+++ Data supplied

-- ==== Sys2Proof/Machine/Begin.lean ====
section
/-! DEFINITION. The executor of a port takes a request that needs store cycles: it examines the operands and presents
the first cycle, or, for a LINK, requests the link token (R39, R48, R161). -/

namespace Sys2Proof.Machine

/-- READ (R40): a walk from the named slot. -/
def execRead (n : Port) (s : State) : Host.Outcome State Fault Refusal :=
  .next
    (match s.nextRequest n with
    | some rq =>
      match rq.op with
      | .read k => s.examine n rq (s.begin n rq .walk k)
      | _ => s
    | none => s)

/-- PUT (R66): a walk from the named slot. -/
def execPut (n : Port) (s : State) : Host.Outcome State Fault Refusal :=
  .next
    (match s.nextRequest n with
    | some rq =>
      match rq.op with
      | .put k _ _ _ => s.examine n rq (s.begin n rq .walk k)
      | _ => s
    | none => s)

/-- TAKE (R73): a walk from the named slot. -/
def execTake (n : Port) (s : State) : Host.Outcome State Fault Refusal :=
  .next
    (match s.nextRequest n with
    | some rq =>
      match rq.op with
      | .take k _ => s.examine n rq (s.begin n rq .walk k)
      | _ => s
    | none => s)

/-- A token request from the executor of port n (R49): granted at once when the token is FREE, and otherwise queued. -/
def State.requestToken (s : State) (n : Port) (rq : Request) (target : Slot) : State :=
  let s := s.dequeue n
  let e : Executor := { state := .tokenWait, current := some rq, walkPos := 0, hops := 0, abandoned := false }
  match s.serial.token with
  | .free =>
    (State.setExecutor { s with serial := { s.serial with token := .held n } } n
      { e with state := .running .checkWalk, walkPos := target }).arbitrate
  | .held _ | .recalled =>
    State.setExecutor { s with serial := { s.serial with queue := s.serial.queue ++ [n] } } n e

/-- LINK (R48): the range checks, then the token request. -/
def execLink (n : Port) (s : State) : Host.Outcome State Fault Refusal :=
  .next
    (match s.nextRequest n with
    | some rq =>
      match rq.op with
      | .link _ t => s.examine n rq (s.requestToken n rq t)
      | _ => s
    | none => s)

/-- CLEAR (R77). -/
def execClear (n : Port) (s : State) : Host.Outcome State Fault Refusal :=
  .next
    (match s.nextRequest n with
    | some rq =>
      match rq.op with
      | .clear k => s.examine n rq (s.begin n rq .single k)
      | _ => s
    | none => s)

/-- CHECKPOINT (R79). -/
def execCheckpoint (n : Port) (s : State) : Host.Outcome State Fault Refusal :=
  .next
    (match s.nextRequest n with
    | some rq =>
      match rq.op with
      | .checkpoint k => s.examine n rq (s.begin n rq .single k)
      | _ => s
    | none => s)

/-- WATCH (R141). -/
def execWatch (n : Port) (s : State) : Host.Outcome State Fault Refusal :=
  .next
    (match s.nextRequest n with
    | some rq =>
      match rq.op with
      | .watch k => s.examine n rq (s.begin n rq .single k)
      | _ => s
    | none => s)

/-- UNWATCH (R142). -/
def execUnwatch (n : Port) (s : State) : Host.Outcome State Fault Refusal :=
  .next
    (match s.nextRequest n with
    | some rq =>
      match rq.op with
      | .unwatch k => s.examine n rq (s.begin n rq .single k)
      | _ => s
    | none => s)

/-- ALLOC (R96): one cycle on the free list; the slot is read at its grant. -/
def execAlloc (n : Port) (s : State) : Host.Outcome State Fault Refusal :=
  .next
    (match s.nextRequest n with
    | some rq =>
      match rq.op with
      | .alloc _ _ _ => s.examine n rq (s.begin n rq .single 0)
      | _ => s
    | none => s)

/-- RETIRE (R100). -/
def execRetire (n : Port) (s : State) : Host.Outcome State Fault Refusal :=
  .next
    (match s.nextRequest n with
    | some rq =>
      match rq.op with
      | .retire k => s.examine n rq (s.begin n rq .single k)
      | _ => s
    | none => s)

/-- CLAIM (R109). -/
def execClaim (n : Port) (s : State) : Host.Outcome State Fault Refusal :=
  .next
    (match s.nextRequest n with
    | some rq =>
      match rq.op with
      | .claim k _ _ _ => s.examine n rq (s.begin n rq .single k)
      | _ => s
    | none => s)

/-- RELEASE (R110). -/
def execRelease (n : Port) (s : State) : Host.Outcome State Fault Refusal :=
  .next
    (match s.nextRequest n with
    | some rq =>
      match rq.op with
      | .release k => s.examine n rq (s.begin n rq .single k)
      | _ => s
    | none => s)

/-- ADOPT (R111). -/
def execAdopt (n : Port) (s : State) : Host.Outcome State Fault Refusal :=
  .next
    (match s.nextRequest n with
    | some rq =>
      match rq.op with
      | .adopt k _ _ _ => s.examine n rq (s.begin n rq .single k)
      | _ => s
    | none => s)

/-- SET_ACCESS (R112). -/
def execSetAccess (n : Port) (s : State) : Host.Outcome State Fault Refusal :=
  .next
    (match s.nextRequest n with
    | some rq =>
      match rq.op with
      | .setAccess k _ _ _ => s.examine n rq (s.begin n rq .single k)
      | _ => s
    | none => s)

/-- INSPECT (R167, R168): the maintenance role is tested after the operands. -/
def execInspect (n : Port) (s : State) : Host.Outcome State Fault Refusal :=
  .next
    (match s.nextRequest n with
    | some rq =>
      match rq.op with
      | .inspect k => s.examine n rq (s.ifMaintenance n rq (s.begin n rq .single k))
      | _ => s
    | none => s)

/-- BREAK_WAIT (R92, R167): the maintenance role is tested after the operands. -/
def execBreakWait (n : Port) (s : State) : Host.Outcome State Fault Refusal :=
  .next
    (match s.nextRequest n with
    | some rq =>
      match rq.op with
      | .breakWait k => s.examine n rq (s.ifMaintenance n rq (s.begin n rq .single k))
      | _ => s
    | none => s)

end Sys2Proof.Machine
end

++++++

Task objective :: Your task is to retype the records precisely as they stand.

Exercise response ::
-- ==== Sys2Proof/Machine/Begin.lean ====
section
/-! DEFINITION. The executor of a port takes a request that needs store cycles: it examines the operands and presents
the first cycle, or, for a LINK, requests the link token (R39, R48, R161). -/

namespace Sys2Proof.Machine

/-- READ (R40): a walk from the named slot. -/
def execRead (n : Port) (s : State) : Host.Outcome State Fault Refusal :=
  .next
    (match s.nextRequest n with
    | some rq =>
      match rq.op with
      | .read k => s.examine n rq (s.begin n rq .walk k)
      | _ => s
    | none => s)

/-- PUT (R66): a walk from the named slot. -/
def execPut (n : Port) (s : State) : Host.Outcome State Fault Refusal :=
  .next
    (match s.nextRequest n with
    | some rq =>
      match rq.op with
      | .put k _ _ _ => s.examine n rq (s.begin n rq .walk k)
      | _ => s
    | none => s)

/-- TAKE (R73): a walk from the named slot. -/
def execTake (n : Port) (s : State) : Host.Outcome State Fault Refusal :=
  .next
    (match s.nextRequest n with
    | some rq =>
      match rq.op with
      | .take k _ => s.examine n rq (s.begin n rq .walk k)
      | _ => s
    | none => s)

/-- A token request from the executor of port n (R49): granted at once when the token is FREE, and otherwise queued. -/
def State.requestToken (s : State) (n : Port) (rq : Request) (target : Slot) : State :=
  let s := s.dequeue n
  let e : Executor := { state := .tokenWait, current := some rq, walkPos := 0, hops := 0, abandoned := false }
  match s.serial.token with
  | .free =>
    (State.setExecutor { s with serial := { s.serial with token := .held n } } n
      { e with state := .running .checkWalk, walkPos := target }).arbitrate
  | .held _ | .recalled =>
    State.setExecutor { s with serial := { s.serial with queue := s.serial.queue ++ [n] } } n e

/-- LINK (R48): the range checks, then the token request. -/
def execLink (n : Port) (s : State) : Host.Outcome State Fault Refusal :=
  .next
    (match s.nextRequest n with
    | some rq =>
      match rq.op with
      | .link _ t => s.examine n rq (s.requestToken n rq t)
      | _ => s
    | none => s)

/-- CLEAR (R77). -/
def execClear (n : Port) (s : State) : Host.Outcome State Fault Refusal :=
  .next
    (match s.nextRequest n with
    | some rq =>
      match rq.op with
      | .clear k => s.examine n rq (s.begin n rq .single k)
      | _ => s
    | none => s)

/-- CHECKPOINT (R79). -/
def execCheckpoint (n : Port) (s : State) : Host.Outcome State Fault Refusal :=
  .next
    (match s.nextRequest n with
    | some rq =>
      match rq.op with
      | .checkpoint k => s.examine n rq (s.begin n rq .single k)
      | _ => s
    | none => s)

/-- WATCH (R141). -/
def execWatch (n : Port) (s : State) : Host.Outcome State Fault Refusal :=
  .next
    (match s.nextRequest n with
    | some rq =>
      match rq.op with
      | .watch k => s.examine n rq (s.begin n rq .single k)
      | _ => s
    | none => s)

/-- UNWATCH (R142). -/
def execUnwatch (n : Port) (s : State) : Host.Outcome State Fault Refusal :=
  .next
    (match s.nextRequest n with
    | some rq =>
      match rq.op with
      | .unwatch k => s.examine n rq (s.begin n rq .single k)
      | _ => s
    | none => s)

/-- ALLOC (R96): one cycle on the free list; the slot is read at its grant. -/
def execAlloc (n : Port) (s : State) : Host.Outcome State Fault Refusal :=
  .next
    (match s.nextRequest n with
    | some rq =>
      match rq.op with
      | .alloc _ _ _ => s.examine n rq (s.begin n rq .single 0)
      | _ => s
    | none => s)

/-- RETIRE (R100). -/
def execRetire (n : Port) (s : State) : Host.Outcome State Fault Refusal :=
  .next
    (match s.nextRequest n with
    | some rq =>
      match rq.op with
      | .retire k => s.examine n rq (s.begin n rq .single k)
      | _ => s
    | none => s)

/-- CLAIM (R109). -/
def execClaim (n : Port) (s : State) : Host.Outcome State Fault Refusal :=
  .next
    (match s.nextRequest n with
    | some rq =>
      match rq.op with
      | .claim k _ _ _ => s.examine n rq (s.begin n rq .single k)
      | _ => s
    | none => s)

/-- RELEASE (R110). -/
def execRelease (n : Port) (s : State) : Host.Outcome State Fault Refusal :=
  .next
    (match s.nextRequest n with
    | some rq =>
      match rq.op with
      | .release k => s.examine n rq (s.begin n rq .single k)
      | _ => s
    | none => s)

/-- ADOPT (R111). -/
def execAdopt (n : Port) (s : State) : Host.Outcome State Fault Refusal :=
  .next
    (match s.nextRequest n with
    | some rq =>
      match rq.op with
      | .adopt k _ _ _ => s.examine n rq (s.begin n rq .single k)
      | _ => s
    | none => s)

/-- SET_ACCESS (R112). -/
def execSetAccess (n : Port) (s : State) : Host.Outcome State Fault Refusal :=
  .next
    (match s.nextRequest n with
    | some rq =>
      match rq.op with
      | .setAccess k _ _ _ => s.examine n rq (s.begin n rq .single k)
      | _ => s
    | none => s)

/-- INSPECT (R167, R168): the maintenance role is tested after the operands. -/
def execInspect (n : Port) (s : State) : Host.Outcome State Fault Refusal :=
  .next
    (match s.nextRequest n with
    | some rq =>
      match rq.op with
      | .inspect k => s.examine n rq (s.ifMaintenance n rq (s.begin n rq .single k))
      | _ => s
    | none => s)

/-- BREAK_WAIT (R92, R167): the maintenance role is tested after the operands. -/
def execBreakWait (n : Port) (s : State) : Host.Outcome State Fault Refusal :=
  .next
    (match s.nextRequest n with
    | some rq =>
      match rq.op with
      | .breakWait k => s.examine n rq (s.ifMaintenance n rq (s.begin n rq .single k))
      | _ => s
    | none => s)

end Sys2Proof.Machine
end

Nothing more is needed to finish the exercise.